• [Description of the task]: From the data, copy out every line in which the word "edges" appears.

= = = =

-- ==== Sys2Proof/Machine/Residual.lean ====
section
/-! DEFINITION. The residual code of the partial evaluator: laying out the places that the analysis found, deleting and
padding empty bundles, relocating transfers, and the origin map (spec/14_die_dispatch_specialisation.md R334 to R339;
spec/02_bundle_encoding.md R44 to R47, R77). -/
namespace Sys2Proof.Machine

/-! ## Laying out (R335) -/

/-- A bundle of the residual: its place, header syllable, repetitions (REP), operations, and a kept transfer or LOOP with
the place that it names (none: no bundle lies there). -/
structure Item where
  at_ : Place
  header : Nat
  rep : Nat
  ops : List (Slot × List Nat)
  fix : Option (Instr × Option Place)
  deriving DecidableEq, Repr

/-- The bundle names no slot and has HOLD (R335). -/
def Item.empty (i : Item) : Bool := i.ops.isEmpty && bit i.header 16

/-- The named operation of a slot. -/
def Item.op (i : Item) (sl : Slot) : Option Instr := (i.ops.find? fun o => o.1 == sl).bind fun o => decode sl o.2

/-- A syllable that begins no bundle, where a path comes to one: fetching it raises the cause that it raises in the original
(R47, R48). -/
def Item.hole (p : Place) : Item := ⟨p, 0, 0, [], none⟩

/-- The bundle at a place under a verdict (R335). -/
def Code.item (k : Code) (p : Place) (v : Verdict) (inst : Nat) : Item :=
  match k.syl p.pc, k.bundleAt p.pc with
  | some h, some b =>
    let ops := b.ops.map fun o => (o.1, o.2.2)
    let cop := (ops.find? fun o => o.1 == Slot.c).bind fun o => decode .c o.2
    let aim : Option (Option Place) :=
      match v with
      | .branch t _ _ => some (if k.isHeader t then some ⟨t, none, p.stack⟩ else none)
      | .push start stop piped pushes skips _ =>
        some (if k.goodEnd start stop then
            some ⟨stop, none, if pushes || skips then .kept p.pc start stop piped inst :: p.stack else p.stack⟩
          else none)
      | _ => none
    if v.removes && (ops.any fun o => o.1 == Slot.c) then
      ⟨p, h - 2 ^ 30, b.hdr.rep, ops.filter fun o => o.1 != Slot.c, none⟩
    else ⟨p, h, b.hdr.rep, ops, cop.bind fun i => aim.map (i, ·)⟩
  | _, _ => .hole p

/-- The layout under way: bundles laid, latest first, places to be laid, and the next copy of a loop. -/
structure Layout where
  items : List Item
  todo : List Place
  inst : Nat
  deriving DecidableEq, Repr

/-- What laying comes to: a layout, more bundles than R334 allows, or code that cannot stand in one line. -/
inductive Laying where
  | done (l : Layout)
  | over (l : Layout)
  | stuck
  deriving DecidableEq, Repr

/-- The verdicts of the nodes at a place. -/
def Analysis.at_ (z : Analysis) (p : Place) : List (Node × Verdict) :=
  (z.verdicts.filter fun e => e.1.at_ == p.plain).map fun e => ({ e.1 with at_ := p }, e.2)

/-- The place that physically follows: the one to which every sequential path leads. A delay bundle of a kept transfer
that only leads to the target has none. -/
def physical (k : Code) (inst : Nat) (l : List (Node × Verdict)) : List Place :=
  let one (e : Node × Verdict) : List Place :=
    let p := e.1.at_
    let nx := k.nextBundle p.pc
    match e.2 with
    | .branch _ _ _ => [⟨nx, none, p.stack⟩]
    | .push start stop piped pushes skips falls =>
      (if pushes || skips then [⟨start, none, .kept p.pc start stop piped inst :: p.stack⟩] else []) ++
        (if falls then [⟨nx, none, p.stack⟩] else [])
    | .next falls => ⟨nx, none, p.stack.drop 1⟩ :: (if falls then [⟨nx, none, p.stack⟩] else [])
    | .lexit falls => if falls then [⟨nx, none, p.stack⟩] else []
    | v =>
      (match e.1.pend with
       | some (_, left) => if left ≤ 1 then [] else ((k.edges e.1 v inst).filter fun x => !x.laid).map fun x => x.dest.at_
       | none => ((k.edges e.1 v inst).filter fun x => !x.laid).map fun x => x.dest.at_)
  (l.flatMap one).eraseDups

/-- The next place to lay: deepest in kept loops, then lowest in the original code. -/
def pickPlace : List Place → Option Place
  | [] => none
  | p :: r =>
    let depth (q : Place) : Nat := (q.stack.filter LFrame.isKept).length
    match pickPlace r with
    | none => some p
    | some q => if depth q < depth p ∨ (depth q = depth p ∧ p.pc ≤ q.pc) then some p else some q

/-- Lay places from `p` on, and the places that kept transfers name, each path to its end. -/
def lay (k : Code) (z : Analysis) (limit : Nat) : Nat → Layout → Place → Laying
  | 0, y, _ => .over y
  | n + 1, y, p =>
    let more (y : Layout) : Laying :=
      match pickPlace (y.todo.filter fun q => !(y.items.any fun i => i.at_ == q)) with
      | none => .done y
      | some q => lay k z limit n y q
    if k.stop ≤ p.pc then
      (if (y.todo.all fun q => y.items.any fun i => i.at_ == q) then .done y else .stuck)
    else if !k.isHeader p.pc then more { y with items := .hole p :: y.items }
    else
      let vs := z.at_ p
      match vs.filter (fun e => e.1.pend.isNone) ++ vs with
      | [] => .stuck
      | (_, v) :: _ =>
        if (y.items.any fun i => i.at_ == p) && p.stack.any LFrame.isKept then .stuck
        else
          let it := k.item p v y.inst
          let y1 : Layout := ⟨it :: y.items, y.todo ++ (it.fix.bind Prod.snd).toList, y.inst + 1⟩
          if limit < (y1.items.filter fun i => !i.empty).length then .over y1
          else match physical k y.inst vs with
            | [q] => lay k z limit n y1 q
            | [] => more y1
            | _ => .stuck

/-- The layout that keeps the original order, each visited bundle once, when nothing is removed. -/
def Analysis.identity (k : Code) (z : Analysis) : List Item :=
  let flat (p : Place) : Place := ⟨p.pc, none, []⟩
  let pcs := z.known.map fun e => e.1.at_.pc
  (((List.range k.words.length).map fun i => k.off + 4 * i).filter pcs.contains).map fun pc =>
    match z.verdicts.find? fun e => e.1.at_.pc == pc && e.1.pend.isNone with
    | some e =>
      let it := k.item e.1.at_ e.2 0
      { it with at_ := flat it.at_, fix := it.fix.map fun f => (f.1, f.2.map flat) }
    | none => k.item (flat ⟨pc, none, []⟩) (.seq true) 0

/-- The index of the first bundle at a place. -/
def placeIndex (p : Place) : List Item → Option Nat
  | [] => none
  | i :: r => if i.at_ = p then some 0 else (placeIndex p r).map (· + 1)

/-- A kept LOOP's END lies after it, closes within the enclosing kept loop, and is followed by the place at which the loop
is left (R101, R36). -/
def loopsSound (k : Code) (items : List Item) (z : Analysis) : Bool :=
  let enders (p : Place) : Option Nat := placeIndex p items
  (List.range items.length).all fun n =>
    match items[n]? with
    | none => true
    | some it =>
      match it.fix with
      | some (_, some t) =>
        (match t.stack with
         | f :: r =>
           if t.stack.length = it.at_.stack.length then true
           else match enders t with
             | none => false
             | some e =>
               n < e &&
               (match r.find? LFrame.isKept with
                | none => true
                | some g => (match placeIndex ⟨g.stop, none, r.dropWhile (fun x => !x.isKept)⟩ items with
                             | some o => e < o
                             | none => false)) &&
               (match items[e + 1]? with
                | some nx => nx.at_ == ⟨k.nextBundle f.stop, none, r⟩
                | none => k.stop ≤ k.nextBundle f.stop) &&
               (z.at_ t).all fun v => match v.2 with | .next false => true | _ => false
         | [] => true)
      | _ => true

/-! ## Iterations (R335) -/

/-- The cycles of a place in a residual (R335): its bundle's REP + 1, or none when the bundle is deleted. -/
def weightIn (ws : List (Place × Nat)) (p : Place) : Nat := ws.foldl (fun w e => if e.1 = p then max w e.2 else w) 0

= = = =

• [Output]:
       | some (_, left) => if left ≤ 1 then [] else ((k.edges e.1 v inst).filter fun x => !x.laid).map fun x => x.dest.at_
       | none => ((k.edges e.1 v inst).filter fun x => !x.laid).map fun x => x.dest.at_)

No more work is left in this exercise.